Under these exceptional circumstances, Hospitality ON and its partner OK-Destinations make the hotel performance statistics available for free access so that you can follow the news and keep updated in the best possible way.

But the Coronavirus epidemic mostly affected the following month, when the first impacts of Covid-19 were felt. Initially, a part of the European hotel industry suffers from the lack of Asian customers, particularly Chinese, whose travel outside is restricted or even prohibited.

Subsequently, the pandemic entered Europe, with a more direct and immediate impact on local demand. At the end of February, several countries had a declining income per room, in addition to Italy, which is under full attack and the most heavily impacted (RevPAR down -11.90%), there are also Greece (-6.50%), Belgium (-2.60%), Luxembourg (-2.40%) and the Netherlands (-1.70%).

But it is above all the month of March (looking back at the first half of the month) that is heavily impacted, when the WHO declared Europe as the new epicentre of the pandemic. A progressive closure of the borders of all the countries in the Schengen area and an almost systematic containment of the populations of each European state were thus imposed. The European hotel industry is losing on average one third of its revenue, up to 80% of its revenue (RevPAR) for Italian hoteliers.

 

European governments have thus put in place rescue plans for their businesses, particularly those in the tourism sector. In France, a number of exceptional measures, such as the delay in the payment of social security contributions and taxes due in March, have been put in place to allow the survival of a number of VSEs and SMEs in difficulty that make up the sector.

In Germany, a national plan for the return of travelling nationals was initiated. It has resulted in an unprecedented cooperation between the German airline Lufthansa and the national transport company Deutsche Bahn (DB). German tourists transiting through Frankfurt or Munich can use DB trains to return to their home cities, as Lufthansa's domestic flights are all cancelled. Bookings for Lufthansa flights are automatically transferred to DB so that Lufthansa customers do not have to make another booking on the DB platform. This means that they can take a DB train directly to their original final destination.

In addition to this alliance, the national plan also involves the German airline Condor (formerly a subsidiary of the Thomas Cook Group), which has increased the number of flights it operates until Sunday in order to bring as many German passengers as possible back into the country, in agreement with the German Federal Foreign Office.

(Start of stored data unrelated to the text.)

/-! ### Encoding -/

/-- The four-field word of format E. -/
def encE (op : BitVec 7) (x a b : Reg) (i : BitVec 10) : Option W32 := some (packWord op x a (loE b i))

/-- The word of a CP instruction (R199 to R206); none for the steps that are no CP word. -/
def encode : Instr → Option W32
  | .add d a b => some (packWord 0x00 d a (loR b 0 1))
  | .sub d a b => some (packWord 0x00 d a (loR b 0 2))
  | .and d a b => some (packWord 0x00 d a (loR b 0 3))
  | .or d a b => some (packWord 0x00 d a (loR b 0 4))
  | .xor d a b => some (packWord 0x00 d a (loR b 0 5))
  | .andn d a b => some (packWord 0x00 d a (loR b 0 6))
  | .shl d a b => some (packWord 0x00 d a (loR b 0 7))
  | .shr d a b => some (packWord 0x00 d a (loR b 0 8))
  | .sar d a b => some (packWord 0x00 d a (loR b 0 9))
  | .slt d a b => some (packWord 0x00 d a (loR b 0 10))
  | .sltu d a b => some (packWord 0x00 d a (loR b 0 11))
  | .min d a b => some (packWord 0x00 d a (loR b 0 12))
  | .max d a b => some (packWord 0x00 d a (loR b 0 13))
  | .clz d a => some (packWord 0x00 d a (loR 0 0 14))
  | .ctz d a => some (packWord 0x00 d a (loR 0 0 15))
  | .popc d a => some (packWord 0x00 d a (loR 0 0 16))
  | .addImm d a i => some (packWord 0x04 d a i)
  | .andImm d a i => some (packWord 0x05 d a i)
  | .orImm d a i => some (packWord 0x06 d a i)
  | .xorImm d a i => some (packWord 0x07 d a i)
  | .sltImm d a i => some (packWord 0x08 d a i)
  | .sltuImm d a i => some (packWord 0x09 d a i)
  | .minImm d a i => some (packWord 0x0A d a i)
  | .maxImm d a i => some (packWord 0x0B d a i)
  | .shlImm d a s => some (packWord 0x0C d a (loN 0 s))
  | .shrImm d a s => some (packWord 0x0C d a (loN 1 s))
  | .sarImm d a s => some (packWord 0x0C d a (loN 2 s))
  | .mul d a b => some (packWord 0x01 d a (loR b 0 0))
  | .mulh d a b => some (packWord 0x01 d a (loR b 0 1))
  | .mulhu d a b => some (packWord 0x01 d a (loR b 0 2))
  | .div d a b => some (packWord 0x01 d a (loR b 0 3))
  | .divu d a b => some (packWord 0x01 d a (loR b 0 4))
  | .rem d a b => some (packWord 0x01 d a (loR b 0 5))
  | .remu d a b => some (packWord 0x01 d a (loR b 0 6))
  | .bfx d a p wm => some (packWord 0x02 d a (loK p wm 0))
  | .bfxu d a p wm => some (packWord 0x02 d a (loK p wm 1))
  | .bfi d a p wm => some (packWord 0x02 d a (loK p wm 2))
  | .movi d i => some (packWord 0x10 d (i.extractLsb' 15 5) (i.extractLsb' 0 15))
  | .movh d q i => some (packWord 0x11 d (q ++ (0 : BitVec 2) ++ (i.extractLsb' 15 1 : BitVec 1)) (i.extractLsb' 0 15))
  | .bEq a b o => some (packWord 0x20 a b o)
  | .bNe a b o => some (packWord 0x21 a b o)
  | .bLt a b o => some (packWord 0x22 a b o)
  | .bGe a b o => some (packWord 0x23 a b o)
  | .bLtu a b o => some (packWord 0x24 a b o)
  | .bGeu a b o => some (packWord 0x25 a b o)
  | .jmp o => some (packWord 0x26 (o.extractLsb' 20 5) (o.extractLsb' 15 5) (o.extractLsb' 0 15))
  | .call o => some (packWord 0x27 (o.extractLsb' 20 5) (o.extractLsb' 15 5) (o.extractLsb' 0 15))
  | .jmpReg a => some (packWord 0x28 0 a (loR 0 0 0))
  | .callReg a => some (packWord 0x28 0 a (loR 0 0 1))
  | .ret => some (packWord 0x28 0 30 (loR 0 0 2))
  | .ld d a z i => some (packWord 0x30 d a (loM z i))
  | .st d a z i => some (packWord 0x31 d a (loM z i))
  | .ldf d a z i => some (packWord 0x32 d a (loM z i))
  | .stf d a z i => some (packWord 0x33 d a (loM z i))
  | .fenceLd => some (packWord 0x34 0 0 (loR 0 0 0))
  | .fenceSt => some (packWord 0x34 0 0 (loR 0 0 1))
  | .fenceAll => some (packWord 0x34 0 0 (loR 0 0 2))
  | .fenceEng => some (packWord 0x34 0 0 (loR 0 0 3))
  | .pref a i => some (packWord 0x35 0 a (loM 0 i))
  | .amoAdd d a b => some (packWord 0x38 d a (loR b 0 0))
  | .amoSwp d a b => some (packWord 0x38 d a (loR b 0 1))
  | .amoCas d a b c => some (packWord 0x38 d a (loR b c 2))
  | .amoMax d a b => some (packWord 0x38 d a (loR b 0 3))
  | .amoMin d a b => some (packWord 0x38 d a (loR b 0 4))
  | .amoAnd d a b => some (packWord 0x38 d a (loR b 0 5))
  | .amoOr d a b => some (packWord 0x38 d a (loR b 0 6))
  | .trap c => some (packWord 0x40 0 0 c)
  | .tret => some (packWord 0x41 0 0 0)
  | .wait a m => some (packWord 0x42 0 a ((0 : BitVec 10) ++ m))
  | .bkpt c => some (packWord 0x43 0 0 c)
  | .syscVerify d a => some (packWord 0x44 d a 0)
  | .syscFused d a => some (packWord 0x44 d a 1)
  | .syscEnergy d a => some (packWord 0x44 d a 2)
  | .csrr d c => some (packWord 0x48 d 0 ((0 : BitVec 3) ++ c))
  | .csrw a c => some (packWord 0x48 0 a ((1 : BitVec 3) ++ c))
  | .csrs d a c => some (packWord 0x48 d a ((2 : BitVec 3) ++ c))
  | .csrc d a c => some (packWord 0x48 d a ((3 : BitVec 3) ++ c))
  | .rload a b r => encE 0x50 0 a b ((0 : BitVec 8) ++ r)
  | .rarm a r => encE 0x51 0 a 0 ((0 : BitVec 8) ++ r)
  | .rgo r => encE 0x52 0 0 0 ((0 : BitVec 8) ++ r)
  | .rstop r => encE 0x53 0 0 0 ((0 : BitVec 8) ++ r)
  | .rstatState x r => encE 0x54 x 0 0 ((0 : BitVec 3) ++ (0 : BitVec 5) ++ r)
  | .rstatLoadrep x r => encE 0x54 x 0 0 ((0 : BitVec 3) ++ (1 : BitVec 5) ++ r)
  | .rstatFlags x r => encE 0x54 x 0 0 ((0 : BitVec 3) ++ (2 : BitVec 5) ++ r)
  | .rstatTclap x r => encE 0x54 x 0 0 ((0 : BitVec 3) ++ (3 : BitVec 5) ++ r)
  | .rstatHeld x r => encE 0x54 x 0 0 ((0 : BitVec 3) ++ (4 : BitVec 5) ++ r)
  | .rstatCycles x r => encE 0x54 x 0 0 ((0 : BitVec 3) ++ (5 : BitVec 5) ++ r)
  | .rstatEnergy x r => encE 0x54 x 0 0 ((0 : BitVec 3) ++ (6 : BitVec 5) ++ r)
  | .rstatFault x r => encE 0x54 x 0 0 ((0 : BitVec 3) ++ (7 : BitVec 5) ++ r)
  | .rstatOrigin x r => encE 0x54 x 0 0 ((0 : BitVec 3) ++ (8 : BitVec 5) ++ r)
  | .rsave a r => encE 0x55 0 a 0 ((0 : BitVec 8) ++ r)
  | .rrest a r => encE 0x56 0 a 0 ((0 : BitVec 8) ++ r)
  | .spat a k => encE 0x57 0 a 0 ((0 : BitVec 6) ++ k)
  | .sbind p k => encE 0x58 0 0 0 ((0 : BitVec 1) ++ p ++ k)
  | .sbindt a p k => encE 0x59 0 a 0 ((0 : BitVec 1) ++ p ++ k)
  | .sstop p => encE 0x5A 0 0 0 ((0 : BitVec 1) ++ p ++ (0 : BitVec 4))
  | .cpy a => encE 0x5B 0 a 0 0
  | .cpyg a => encE 0x5C 0 a 0 0
  | .stgdef a k => encE 0x5D 0 a 0 ((0 : BitVec 6) ++ k)
  | .stgrel a k => encE 0x5E 0 a 0 ((0 : BitVec 6) ++ k)
  | .sig a b s => encE 0x60 0 a b ((0 : BitVec 7) ++ s)
  | .waitge a b s => encE 0x61 0 a b ((0 : BitVec 7) ++ s)
  | .pub a b n s => encE 0x62 0 a b (n ++ s)
  | .bind x a b => encE 0x63 x a b 0
  | .unbind a => encE 0x64 0 a 0 0
  | .trig => encE 0x65 0 0 0 0
  | .launch a b => encE 0x66 0 a b 0
  | .tinv a b => encE 0x67 0 a b 0
  | .cbarArr k => encE 0x68 0 0 0 ((0 : BitVec 6) ++ k)
  | .cbarWait k => encE 0x69 0 0 0 ((0 : BitVec 6) ++ k)
  | .cpeer a s => encE 0x6A 0 a 0 ((0 : BitVec 7) ++ s)
  | .attn a => encE 0x6C 0 a 0 0
  | .kvapp x a b => encE 0x6D x a b 0
  | .kvlook x a b => encE 0x6E x a b 0
  | .kvfork x a b => encE 0x6F x a b 0
  | .kvrel a => encE 0x70 0 a 0 0
  | .mload a k => encE 0x71 0 a 0 ((0 : BitVec 6) ++ k)
  | .mstatFull x a => encE 0x72 x a 0 0
  | .mstatPart x a => encE 0x72 x a 0 1
  | .mstatEmpty x a => encE 0x72 x a 0 2
  | .mstatSkipb x a => encE 0x72 x a 0 3
  | .ringset a r => encE 0x73 0 a 0 ((0 : BitVec 2) ++ r)
  | .kvpool a => encE 0x73 0 a 0 0x200
  | .glaunch a b => encE 0x74 0 a b 0
  | .coll a => encE 0x75 0 a 0 0
  | .gstat x a => encE 0x76 x a 0 0
  | _ => none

On the Austrian side, a budget of 100 million euros was announced to be granted in the form of loans to small and medium-sized enterprises operating in the tourism sector. In Spain, the Federation of the Hotel Industry of Majorca (FEHM) welcomed the government's rescue solutions for businesses, such as exemption from the payment of social security contributions and the injection of liquidity to ensure their sustainability and start the business recovery as soon as possible.

Finally, while the airline Alitalia had been insolvent since May 2017, the Italian government decided to invest €500 million in the company to prevent its disappearance. This operation comes in the midst of the economic and health crisis of the Coronavirus, which has further weakened the airline, which had previously benefited from financial aid amounting to 1.3 billion euros from the government. This new injection of liquidity is part of the rescue mechanism established by the recently implemented italian decree, which provides for a budget of 25 billion euros to save companies in distress as a result of the Coronavirus crisis.

 

 

CARTE COVID-19
Coronavirus COVID-19 Global Cases by the Center for Systems Science and Engineering (CSSE) at Johns Hopkins University (JHU)

 

As a reminder, the Covid-19 coronavirus crisis currently raging in more than 150 countries has contaminated more than 200,000 individuals worldwide. The very rapid evolution of the epidemic in Europe shows an active outbreak, whereas, while it comes from the city of Wuhan (China), it is currently declining in China, following draconian measures imposed by the Chinese government.